The first thing this fool will want to do when he wakes is go save those ex-sacrifices.
That was fine. He wouldn’t stop him. He had reason to believe it wasn’t as futile an effort as it originally would’ve been, and if good steel didn’t survive the tempering stage then that was simply a fact of the process. Alex wouldn’t join him, a good gambler knew when to step away.
And if Jun survived this, if he returned, then that’s how he knew he was an ore worth shaping.

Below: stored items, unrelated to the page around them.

-- ==== Sys2Proof/Machine/Dispatch.lean ====
section
/-! DEFINITION. One arm for each constructor of Instr. -/

namespace Sys2Proof.Machine

def exec (i : Instr) (s : State) : Host.Outcome State Fault Refusal :=
  match i with
  | .clr => Sys2Proof.Machine.execClr s
  | .eoi => Sys2Proof.Machine.execEoi s
  | .lit c => Sys2Proof.Machine.execLit c s
  | .ref c => Sys2Proof.Machine.execRef c s
  | .kwk c => Sys2Proof.Machine.execKwk c s
  | .bad c => Sys2Proof.Machine.execBad c s
  | .start => Sys2Proof.Machine.execStart s
  | .reset => Sys2Proof.Machine.execReset s

end Sys2Proof.Machine
end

It would take some convincing of course. A lot actually. And even if Jun forgave him, he wouldn’t at all be happy to hear what Alex had in store for him. But at its core, the reason the Life Aspect was so priceless was so simple it had been one of the first things Alex had learned. Essence lies at the intersection of life and power—and just as there could be no life without Essence, there could be no power without life either. There was one class, above all others, Alex could think of that could make the most of the affinity.
A Necromancer.
…Yeah, Jun wasn’t going to like it one bit. But that was fine for now. No amount of pragmatism could smother the joy a craftsman felt when laying eyes on such priceless material. Nor could it quench the fire that bellowed in his heart. It had truly been a night of enlightenments for Alex, but if there was one it had brought above all others, it was this:
Humans, too, could be forged.
SCENARIO TWO HAS ENDED.
Please wait as rewards are given out.